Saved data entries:
*** Block opens ***

-- ==== Sys2Proof/Laws/FrameHeads.lean ====
section
/-! SUPPORT. The frame of every operation on the state, one lemma each: wheel response, guard, excitation, channels, tracker and Bellringer. -/

namespace Sys2Proof.Machine

theorem keeps_breakHead (s : State) (h : Fin 32) :
    Keeps [.fresh, .head, .tally, .trk] s (State.breakHead s h) := by
  unfold State.breakHead
  dsimp only
  repeat (first
    | with_reducible exact Keeps.refl _ _
    | ((with_reducible apply Keeps.app (keeps_updHead ..)); case hs => exact rfl)
    | ((with_reducible apply Keeps.app (keeps_draw ..)); case hs => exact rfl)
    | ((with_reducible apply Keeps.app (keeps_closeGroup ..)); case hs => exact rfl))

theorem keeps_settleHead (s : State) (h : Fin 32) :
    Keeps [.head] s (State.settleHead s h) := by
  unfold State.settleHead
  dsimp only
  repeat (first
    | with_reducible exact Keeps.refl _ _
    | ((with_reducible apply Keeps.app (keeps_updHead ..)); case hs => exact rfl)
    | with_reducible apply Keeps.ite
    | intro _)

theorem keeps_noteHead (s : State) (h : Fin 32) :
    Keeps [.tally] s (State.noteHead s h) := by
  unfold State.noteHead
  dsimp only
  repeat (first
    | with_reducible exact Keeps.refl _ _
    | with_reducible apply Keeps.ite
    | intro _
    | ((with_reducible apply Keeps.app (keeps_set_tally ..)); case hs => exact rfl))

theorem Keeps.withDist {l : List Part} {s t : State} {h : Fin 32} {f : State → State}
    (hl : subParts [.fresh, .head, .tally, .trk] l = true) (hf : Keeps l t (f t)) (g : Keeps l s t) :
    Keeps l s (t.withDist h f) := by
  unfold State.withDist
  dsimp only
  have nt (u : State) : Keeps l u (u.noteHead h) := ((keeps_noteHead ..).mono (b := [.fresh, .head, .tally, .trk]) rfl).mono hl
  have hg := (g.trans hf).trans (nt _)
  split
  · exact hg.trans ((keeps_breakHead ..).mono hl)
  · split
    · exact (hg.trans (((keeps_settleHead ..).mono (b := [.fresh, .head, .tally, .trk]) rfl).mono hl)).trans (nt _)
    · exact hg

theorem keeps_raiseWre (s : State) (h : Fin 32) (f : WreCauses → WreCauses) :
    Keeps [.fresh, .head, .tally, .trk] s (State.raiseWre s h f) := by
  unfold State.raiseWre
  dsimp only
  repeat (first
    | with_reducible exact Keeps.refl _ _
    | ((with_reducible apply Keeps.withDist); case hl => decide)
    | ((with_reducible apply Keeps.app (keeps_updHead ..)); case hs => exact rfl))

theorem keeps_raiseClaimTie (s : State) (h : Fin 32) :
    Keeps [.fresh, .head, .tally, .trk] s (State.raiseClaimTie s h) := by
  unfold State.raiseClaimTie
  repeat (first
    | with_reducible exact Keeps.refl _ _
    | ((with_reducible apply Keeps.withDist); case hl => decide)
    | ((with_reducible apply Keeps.app (keeps_updHead ..)); case hs => exact rfl))

theorem keeps_moveAll (s : State) (h : Fin 32) (reduced : Bool) (bridged : Bool) (e : Env) (dt : Nat) (t0 : Nat) (t1 : Nat) (l : List Fitted) :
    Keeps [.fresh, .head] s (State.moveAll s h reduced bridged e dt t0 t1 l) := by
  unfold State.moveAll
  dsimp only
  repeat (first
    | with_reducible exact Keeps.refl _ _
    | with_reducible apply Keeps.foldl
    | ((with_reducible apply Keeps.app (keeps_updHead ..)); case hs => exact rfl)
    | ((with_reducible apply Keeps.app (keeps_draw ..)); case hs => exact rfl)
    | intro _)

theorem keeps_searchOpens (s : State) (h : Fin 32) (reduced : Bool) (t1 : Nat) (k : Candidate) (p : Rat) (g : Rat) (v : Rat) (e2 : Rat) :
    Keeps [.fresh, .head, .tally, .trk] s (State.searchOpens s h reduced t1 k p g v e2) := by
  unfold State.searchOpens
  dsimp only
  repeat (first
    | with_reducible exact Keeps.refl _ _
    | ((with_reducible apply Keeps.app (keeps_updHead ..)); case hs => exact rfl)
    | ((with_reducible apply Keeps.app (keeps_raiseWre ..)); case hs => exact rfl)
    | with_reducible apply Keeps.ite
    | intro _
    | split)

theorem keeps_searchEmpty (s : State) (h : Fin 32) :
    Keeps [.fresh, .head, .tally, .trk] s (State.searchEmpty s h) := by
  unfold State.searchEmpty
  dsimp only
  repeat (first
    | with_reducible exact Keeps.refl _ _
    | ((with_reducible apply Keeps.app (keeps_updHead ..)); case hs => exact rfl)
    | ((with_reducible apply Keeps.app (keeps_raiseWre ..)); case hs => exact rfl)
    | with_reducible apply Keeps.ite
    | intro _
    | split)

theorem keeps_wreSearch (s : State) (h : Fin 32) (reduced : Bool) (e : Env) (t1 : Nat) :
    Keeps [.fresh, .head, .tally, .trk] s (State.wreSearch s h reduced e t1) := by
  unfold State.wreSearch
  dsimp only
  repeat (first
    | with_reducible exact Keeps.refl _ _
    | ((with_reducible apply Keeps.app (keeps_searchEmpty ..)); case hs => exact rfl)
    | ((with_reducible apply Keeps.app (keeps_updHead ..)); case hs => exact rfl)
    | ((with_reducible apply Keeps.app (keeps_searchOpens ..)); case hs => exact rfl)
    | with_reducible apply Keeps.ite
    | intro _
    | split)

theorem keeps_wreUnknown (s : State) (h : Fin 32) (t1 : Nat) :
    Keeps [.head] s (State.wreUnknown s h t1) := by
  unfold State.wreUnknown
  dsimp only
  repeat (first
    | with_reducible exact Keeps.refl _ _
    | ((with_reducible apply Keeps.app (keeps_updHead ..)); case hs => exact rfl)
    | split)

theorem keeps_wreResume (s : State) (h : Fin 32) (reduced : Bool) (e : Env) (dt : Nat) (u : Nat) (t1 : Nat) :
    Keeps [.fresh, .head, .tally, .trk] s (State.wreResume s h reduced e dt u t1) := by
  unfold State.wreResume
  dsimp only
  repeat (first
    | with_reducible exact Keeps.refl _ _
    | ((with_reducible apply Keeps.app (keeps_updHead ..)); case hs => exact rfl)
    | ((with_reducible apply Keeps.app (keeps_raiseWre ..)); case hs => exact rfl)
    | ((with_reducible apply Keeps.app (keeps_moveAll ..)); case hs => exact rfl)
    | with_reducible apply Keeps.ite
    | intro _)

theorem keeps_wreFollow (s : State) (h : Fin 32) (reduced : Bool) (e : Env) (dt : Nat) (t1 : Nat) :
    Keeps [.fresh, .head, .tally, .trk] s (State.wreFollow s h reduced e dt t1) := by
  unfold State.wreFollow
  dsimp only
  repeat (first
    | with_reducible exact Keeps.refl _ _
    | ((with_reducible apply Keeps.app (keeps_raiseWre ..)); case hs => exact rfl)
    | ((with_reducible apply Keeps.app (keeps_moveAll ..)); case hs => exact rfl)
    | with_reducible apply Keeps.ite
    | intro _)

theorem keeps_wreKnown (s : State) (h : Fin 32) (reduced : Bool) (e : Env) (t1 : Nat) :
    Keeps [.fresh, .head, .tally, .trk] s (State.wreKnown s h reduced e t1) := by
  unfold State.wreKnown
  dsimp only
  repeat (first
    | with_reducible exact Keeps.refl _ _
    | ((with_reducible apply Keeps.app (keeps_wreFollow ..)); case hs => exact rfl)
    | ((with_reducible apply Keeps.app (keeps_updHead ..)); case hs => exact rfl)
    | ((with_reducible apply Keeps.app (keeps_wreResume ..)); case hs => exact rfl)
    | ((with_reducible apply Keeps.app (keeps_wreSearch ..)); case hs => exact rfl)
    | with_reducible apply Keeps.ite
    | intro _
    | split)

theorem keeps_wreSample (s : State) (h : Fin 32) :
    Keeps [.fresh, .head, .tally, .trk] s (State.wreSample s h) := by
  unfold State.wreSample
  dsimp only
  repeat (first
    | with_reducible exact Keeps.refl _ _
    | ((with_reducible apply Keeps.app (keeps_wreUnknown ..)); case hs => exact rfl)
    | ((with_reducible apply Keeps.app (keeps_wreKnown ..)); case hs => exact rfl)
    | with_reducible apply Keeps.ite
    | intro _
    | split)

theorem keeps_noteClosed (s : State) (h : Fin 32) (i : Fin 2) (sl : Slot) :
    Keeps [.tally, .trk] s (State.noteClosed s h i sl) := by
  unfold State.noteClosed
  dsimp only
  repeat (first
    | with_reducible exact Keeps.refl _ _
    | ((with_reducible apply Keeps.app (keeps_set_tally_trk ..)); case hs => exact rfl))

theorem keeps_slotClose (h : Fin 32) (i : Fin 2) (s : State) :
    Keeps [.fresh, .head, .tally, .trk] s (slotClose h i s) := by
  unfold slotClose
  dsimp only
  repeat (first
    | with_reducible exact Keeps.refl _ _
    | ((with_reducible apply Keeps.app (keeps_noteClosed ..)); case hs => exact rfl)
    | ((with_reducible apply Keeps.app (keeps_updHead ..)); case hs => exact rfl)
    | ((with_reducible apply Keeps.app (keeps_raiseWre ..)); case hs => exact rfl)
    | ((with_reducible apply Keeps.app (keeps_draw ..)); case hs => exact rfl)
    | with_reducible apply Keeps.ite
    | intro _
    | split)

theorem keeps_fitLost (h : Fin 32) (s : State) :
    Keeps [.fresh, .head, .tally, .trk] s (fitLost h s) := by
  unfold fitLost
  dsimp only
  repeat (first
    | with_reducible exact Keeps.refl _ _
    | ((with_reducible apply Keeps.app (keeps_raiseWre ..)); case hs => exact rfl)
    | with_reducible apply Keeps.ite
    | intro _
    | split)

theorem keeps_overspeed (h : Fin 32) (i : Fin 2) (s : State) :
    Keeps [.fresh, .head, .tally, .trk] s (overspeed h i s) := by
  unfold overspeed
  repeat (first
    | with_reducible exact Keeps.refl _ _
    | ((with_reducible apply Keeps.app (keeps_raiseWre ..)); case hs => exact rfl)
    | with_reducible apply Keeps.ite
    | intro _
    | split)

theorem keeps_wreCauseClear (h : Fin 32) (s : State) :
    Keeps [.now, .fresh, .head, .tally, .trk] s (wreCauseClear h s) := by
  unfold wreCauseClear
  dsimp only
  repeat (first
    | with_reducible exact Keeps.refl _ _
    | ((with_reducible apply Keeps.withDist); case hl => decide)
    | ((with_reducible apply Keeps.app (keeps_updHead ..)); case hs => exact rfl)
    | ((with_reducible apply Keeps.app (keeps_reach ..)); case hs => exact rfl)
    | with_reducible apply Keeps.ite
    | intro _
    | split)

theorem keeps_captureArm (h : Fin 32) (value : Nat) (s : State) :
    Keeps [.head] s (captureArm h value s) := by
  unfold captureArm
  repeat (first
    | with_reducible exact Keeps.refl _ _
    | ((with_reducible apply Keeps.app (keeps_updHead ..)); case hs => exact rfl)
    | with_reducible apply Keeps.ite
    | intro _)

theorem keeps_offer (s : State) (o : Offer) :
    Keeps [.bell] s (State.offer s o) := by
  unfold State.offer
  repeat (first
    | with_reducible exact Keeps.refl _ _
    | ((with_reducible apply Keeps.app (keeps_set_bell ..)); case hs => exact rfl))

*** Block closes ***

- [What is needed]:
From the start of the data to the line that holds "namespace Sys2Proof.Machine", retype each line exactly, with both ends included.

- [Written reply]:
-- ==== Sys2Proof/Laws/FrameHeads.lean ====
section
/-! SUPPORT. The frame of every operation on the state, one lemma each: wheel response, guard, excitation, channels, tracker and Bellringer. -/

namespace Sys2Proof.Machine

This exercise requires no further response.